## Your objective
Quote the line containing "memGet (demo 254" and all lines that follow it in the listing below, exactly as written.

## Records supplied

-- ==== Sys2Proof/Tests/Slice0.lean ====
section
/-! SUPPORT. Sys2Proof/Tests/Slice0.lean: tests of single steps against the vectors of spec/95_test_vectors.md, the
well-formedness smoke test, words written out from the encoding tables, and a witness for each statement's hypotheses. -/

namespace Sys2Proof.Tests
open Sys2Proof.Machine

/-! ### Helpers -/

/-- The reset state with `pc` moved, bytes stored from there on, and registers set. -/
def demo (pc : Nat) (bytes : List Byte) (regs : List (RegIndex × Byte) := []) : State :=
  regs.foldl (fun s c => s.setReg c.1 c.2)
    { State.reset with pc := BitVec.ofNat 9 pc, mem := memPlace [] pc bytes }

/-- The next state, if that is the answer. -/
def nextOf : Res → Option State
  | .next t => some t
  | .fault _ => none
  | .refused _ => none

/-- What a step leaves of the parts named by `view`. -/
def after {α : Type} (s : State) (view : State → α) : Option α := (nextOf (step s)).map view

/-! ### Well-formedness -/

theorem test_wellFormed_accepts : (Instr.add 7#8 0#8).WellFormed := by decide
theorem test_wellFormed_refuses_first_register : ¬ (Instr.add 8#8 0#8).WellFormed := by decide
theorem test_wellFormed_refuses_second_register : ¬ (Instr.cmp 0#8 8#8).WellFormed := by decide
theorem test_wellFormed_refuses_only_register : ¬ (Instr.push 255#8).WellFormed := by decide
theorem test_wellFormed_ignores_immediate : (Instr.ldi 0#8 255#8).WellFormed := by decide

/-! ### Decoding: each constructor's word, written out from 30_encoding.md sections 1 and 2 -/

theorem test_decode_ldi : decode [0b10000010#8, 5#8, 255#8] = .ok (.ldi 5#8 255#8, []) := by decide
theorem test_decode_prn : decode [0b01000111#8, 7#8] = .ok (.prn 7#8, []) := by decide
theorem test_decode_add : decode [0b10100000#8, 0#8, 1#8] = .ok (.add 0#8 1#8, []) := by decide
theorem test_decode_sub : decode [0b10100001#8, 1#8, 0#8] = .ok (.sub 1#8 0#8, []) := by decide
theorem test_decode_mul : decode [0b10100010#8, 2#8, 3#8] = .ok (.mul 2#8 3#8, []) := by decide
theorem test_decode_cmp : decode [0b10100111#8, 3#8, 2#8] = .ok (.cmp 3#8 2#8, []) := by decide
theorem test_decode_push : decode [0b01000101#8, 4#8] = .ok (.push 4#8, []) := by decide
theorem test_decode_pop : decode [0b01000110#8, 10#8] = .ok (.pop 10#8, []) := by decide
theorem test_decode_call : decode [0b01010000#8, 1#8] = .ok (.call 1#8, []) := by decide
theorem test_decode_ret : decode [0b00010001#8, 9#8] = .ok (.ret, [9#8]) := by decide
theorem test_decode_jmp : decode [0b01010100#8, 3#8] = .ok (.jmp 3#8, []) := by decide
theorem test_decode_jeq : decode [0b01010101#8, 9#8] = .ok (.jeq 9#8, []) := by decide
theorem test_decode_jne : decode [0b01010110#8, 6#8] = .ok (.jne 6#8, []) := by decide
theorem test_decode_nop : decode [0b00000000#8] = .ok (.nop, []) := by decide
theorem test_decode_hlt : decode [0b00000001#8] = .ok (.hlt, []) := by decide
theorem test_decode_refuses_illegal : decode [0xFF#8, 0#8, 0#8] = .error (.illegalOpcode 0xFF#8) := by decide
theorem test_decode_refuses_truncated : decode [0x82#8, 0#8] = .error (.truncated .ldi) := by decide
theorem test_decode_refuses_empty : decode [] = .error .empty := by decide
theorem test_encode_ldi : encode (.ldi 0#8 8#8) = [0x82#8, 0x00#8, 0x08#8] := by decide
theorem test_tableWord_add : decodeTableWord 24 0x0100A0 = some (.add 0#8 1#8) := by decide
theorem test_tableWord_opcode_only : decodeTableWord 8 0xFF82 = some (.ldi 0#8 0#8) := by decide
theorem test_text : (Instr.ldi 0#8 42#8).text = "LDI R0, 42" := by decide

/-- The table word runs as the first instruction after reset. -/
theorem test_withFetchWord : after (State.reset.withFetchWord 24 0x080082) (fun t => (t.reg 0, t.pc)) = some (8#8, 3#9) := by
  decide

/-! ### Single steps: vectors of 95_test_vectors.md section 2, named by their ids -/

theorem test_add_A1 : after (demo 0 [0xA0#8, 0#8, 1#8] [(0, 255#8), (1, 1#8)]) (fun t => (t.reg 0, t.pc, t.fl)) =
    some (0#8, 3#9, 0#8) := by decide
theorem test_add_A20 : after (demo 254 [0xA0#8, 9#8]) (fun t => (t.fault, t.run)) =
    some (some ⟨.outOfBounds, .operand, 254#9, 256#9⟩, .faulted) := by decide
theorem test_sub_A5 : after (demo 0 [0xA1#8, 0#8, 1#8] [(0, 5#8), (1, 7#8)]) (fun t => (t.reg 0, t.reg 1)) =
    some (254#8, 7#8) := by decide
theorem test_sub_A7 : after (demo 0 [0xA1#8, 1#8, 0#8] [(0, 7#8), (1, 5#8)]) (fun t => (t.reg 1, t.reg 0)) =
    some (254#8, 7#8) := by decide
theorem test_mul_A8 : after (demo 0 [0xA2#8, 0#8, 0#8] [(0, 255#8)]) (·.reg 0) = some 1#8 := by decide
theorem test_mul_A21 : after (demo 253 [0xA2#8, 0#8, 0#8] [(0, 3#8)]) (fun t => (t.reg 0, t.pc)) =
    some (9#8, 256#9) := by decide
theorem test_cmp_A13 : after (demo 0 [0xA7#8, 0#8, 1#8] [(0, 5#8), (1, 5#8)]) (fun t => (t.fl, t.reg 0, t.pc)) =
    some (1#8, 5#8, 3#9) := by decide
theorem test_cmp_A16 : after { demo 0 [0xA7#8, 0#8, 1#8] [(0, 1#8), (1, 2#8)] with fl := 1#8 } (·.fl) = some 0#8 := by
  decide
theorem test_ldi_L3 : after (demo 0 [0x82#8, 7#8, 0#8]) (fun t => (t.sp, t.pc)) = some (0#8, 3#9) := by decide
theorem test_ldi_L6 : after (demo 255 [0x82#8]) (fun t => (t.fault, t.pc)) =
    some (some ⟨.outOfBounds, .operand, 255#9, 256#9⟩, 255#9) := by decide
theorem test_prn_L10 : after { demo 0 [0x47#8, 2#8] with out := [1#8] } (fun t => (t.out, t.pc)) =
    some ([1#8, 0#8], 2#9) := by decide
theorem test_prn_L12 : after (demo 0 [0x47#8, 8#8]) (fun t => (t.fault, t.out)) =
    some (some ⟨.outOfBounds, .register, 0#9, 8#9⟩, []) := by decide
theorem test_push_S2 : after (demo 0 [0x45#8, 7#8]) (fun t => (t.sp, t.read 0xF3#8)) = some (0xF3#8, 0xF3#8) := by decide
theorem test_push_S3 : after (demo 0 [0x45#8, 0#8] [(7, 0#8)]) (fun t => (t.fault, t.sp)) =
    some (some ⟨.outOfBounds, .spBelow0, 0#9, 0#9⟩, 0#8) := by decide
theorem test_pop_S10 : after ((demo 0 [0x46#8, 7#8] [(7, 0xF3#8)]).write 0xF3#8 0x80#8) (fun t => (t.sp, t.pc)) =
    some (0x81#8, 2#9) := by decide
theorem test_pop_S11 : after ((demo 0 [0x46#8, 7#8] [(7, 0xF3#8)]).write 0xF3#8 0xFF#8) (fun t => (t.fault, t.sp)) =
    some (some ⟨.outOfBounds, .spAbove255, 0#9, 255#9⟩, 0xF3#8) := by decide
theorem test_call_C1 : after (demo 3 [0x50#8, 1#8] [(1, 9#8)]) (fun t => (t.sp, t.read 0xF3#8, t.pc)) =
    some (0xF3#8, 4#8, 10#9) := by decide
theorem test_call_C2 : after (demo 0 [0x50#8, 7#8]) (fun t => (t.sp, t.read 0xF3#8, t.pc)) =
    some (0xF3#8, 1#8, 0xF4#9) := by decide
theorem test_ret_C6 : after ((demo 0 [0x11#8] [(7, 0xF3#8)]).write 0xF3#8 255#8) (fun t => (t.sp, t.pc)) =
    some (0xF4#8, 256#9) := by decide
theorem test_ret_C8 : after ((demo 255 [0x11#8] [(7, 0xF3#8)]).write 0xF3#8 7#8) (fun t => (t.sp, t.pc)) =
    some (0xF4#8, 8#9) := by decide
theorem test_jmp_B1 : after (demo 0 [0x54#8, 3#8] [(3, 12#8)]) (·.pc) = some 12#9 := by decide
theorem test_jmp_B2 : after (demo 20 [0x54#8, 3#8]) (·.pc) = some 0#9 := by decide
theorem test_jeq_B3 : after { demo 20 [0x55#8, 3#8] [(3, 12#8)] with fl := 1#8 } (·.pc) = some 12#9 := by decide
theorem test_jeq_B7 : after (demo 255 [0x55#8]) (fun t => (t.pc, t.run)) = some (257#9, .running) := by decide
theorem test_jne_B8 : after (demo 255 [0x56#8]) (·.fault) = some (some ⟨.outOfBounds, .operand, 255#9, 256#9⟩) := by decide
theorem test_jne_B11 : after (demo 0 [0x56#8, 7#8]) (·.pc) = some 0xF4#9 := by decide
theorem test_nop_N2 : after (demo 255 [0x00#8]) (fun t => (t.pc, t.run)) = some (256#9, .running) := by decide
theorem test_hlt_H1 : after (demo 11 [0x01#8]) (fun t => (t.pc, t.run)) = some (11#9, .halted) := by decide
theorem test_halted_H2 : nextOf (step { demo 0 [0x00#8] with run := .halted }) = none := by decide
theorem test_fetch_256 : after (demo 256 []) (fun t => (t.fault, t.pc)) =
    some (some ⟨.outOfBounds, .fetch, 256#9, 256#9⟩, 256#9) := by decide
theorem test_illegal_E2 : after (demo 0 [0x02#8]) (fun t => (t.fault, t.pc)) =
    some (some ⟨.illegalInstruction, .none, 0#9, 2#9⟩, 0#9) := by decide
theorem test_load_too_long : nextOf (loadImage (List.replicate 257 0#8)) = none := by
  rw [loadImage, List.length_replicate]
  rfl
theorem test_outputLines : { State.reset with out := [44#8, 7#8] }.outputLines = ["44", "7"] := by decide

/-! ### Witnesses: states and operands that meet each statement's hypotheses -/

theorem witness_DecodeOfEncodeIsTheInstruction : machineOpcodeMap.Distinct := machineOpcodeMap_distinct

theorem witness_DecodedBytesAreTheEncoding :
    decodeWith machineOpcodeMap [0xA0#8, 0#8, 1#8, 0xFF#8] = .ok (.add 0#8 1#8, [0xFF#8]) := by decide

theorem witness_OpcodeByteIsComparedWhole : machineOpcodeMap.Distinct := machineOpcodeMap_distinct

theorem witness_OpcodeAloneFixesTheLength :
    decodeWith machineOpcodeMap (0x45#8 :: [3#8]) = .ok (.push 3#8, []) ∧
    decodeWith machineOpcodeMap (0x45#8 :: [9#8, 1#8]) = .ok (.push 9#8, [1#8]) := by decide

theorem witness_IllegalOpcodeBytesFault :
    (demo 255 [0xFF#8]).run = .running ∧ (demo 255 [0xFF#8]).pc.toNat < 256 ∧
    memGet (demo 255 [0xFF#8]).mem (demo 255 [0xFF#8]).pc.toNat = 0xFF#8 ∧ ∀ m, machineOpcodeMap m ≠ 0xFF#8 :=
  ⟨by decide, by decide, by decide, by intro m; cases m <;> decide⟩

theorem witness_DispatchIsHaltTableOrIllegal_halt :
    machineOpcodeMap.Distinct ∧ (demo 255 [0x01#8]).run = .running ∧ (demo 255 [0x01#8]).pc.toNat < 256 ∧
    memGet (demo 255 [0x01#8]).mem (demo 255 [0x01#8]).pc.toNat = machineOpcodeMap .hlt :=
  ⟨machineOpcodeMap_distinct, by decide, by decide, by decide⟩

theorem witness_DispatchIsHaltTableOrIllegal_table :
    machineOpcodeMap.Distinct ∧ (demo 254 [0x82#8, 1#8]).run = .running ∧ (demo 254 [0x82#8, 1#8]).pc.toNat < 256 ∧
    memGet (demo 254 [0x82#8, 1#8]).mem (demo 254 [0x82#8, 1#8]).pc.toNat = machineOpcodeMap .ldi ∧
    Mnemonic.ldi ≠ .hlt ∧ (Instr.ldi 1#8 0#8).operandBytes[0]? = some 1#8 ∧
    (demo 254 [0x82#8, 1#8]).pc.toNat + 1 + 0 < 256 :=
  ⟨machineOpcodeMap_distinct, by decide, by decide, by decide, by decide, by decide, by decide⟩

theorem witness_DispatchIsHaltTableOrIllegal_illegal :
    machineOpcodeMap.Distinct ∧ (demo 0 [0x02#8]).run = .running ∧ (demo 0 [0x02#8]).pc.toNat < 256 ∧
    memGet (demo 0 [0x02#8]).mem (demo 0 [0x02#8]).pc.toNat = 0x02#8 ∧ ∀ m, 0x02#8 ≠ machineOpcodeMap m :=
  ⟨machineOpcodeMap_distinct, by decide, by decide, by decide, by intro m; cases m <;> decide⟩

theorem witness_StepRunsTheDecodedInstruction_bytes : 2 < 3 ∧ (demo 253 []).pc.toNat + 2 < 256 := by decide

## Answer for this exercise
    memGet (demo 254 [0x82#8, 1#8]).mem (demo 254 [0x82#8, 1#8]).pc.toNat = machineOpcodeMap .ldi ∧
    Mnemonic.ldi ≠ .hlt ∧ (Instr.ldi 1#8 0#8).operandBytes[0]? = some 1#8 ∧
    (demo 254 [0x82#8, 1#8]).pc.toNat + 1 + 0 < 256 :=
  ⟨machineOpcodeMap_distinct, by decide, by decide, by decide, by decide, by decide, by decide⟩

theorem witness_DispatchIsHaltTableOrIllegal_illegal :
    machineOpcodeMap.Distinct ∧ (demo 0 [0x02#8]).run = .running ∧ (demo 0 [0x02#8]).pc.toNat < 256 ∧
    memGet (demo 0 [0x02#8]).mem (demo 0 [0x02#8]).pc.toNat = 0x02#8 ∧ ∀ m, 0x02#8 ≠ machineOpcodeMap m :=
  ⟨machineOpcodeMap_distinct, by decide, by decide, by decide, by intro m; cases m <;> decide⟩

theorem witness_StepRunsTheDecodedInstruction_bytes : 2 < 3 ∧ (demo 253 []).pc.toNat + 2 < 256 := by decide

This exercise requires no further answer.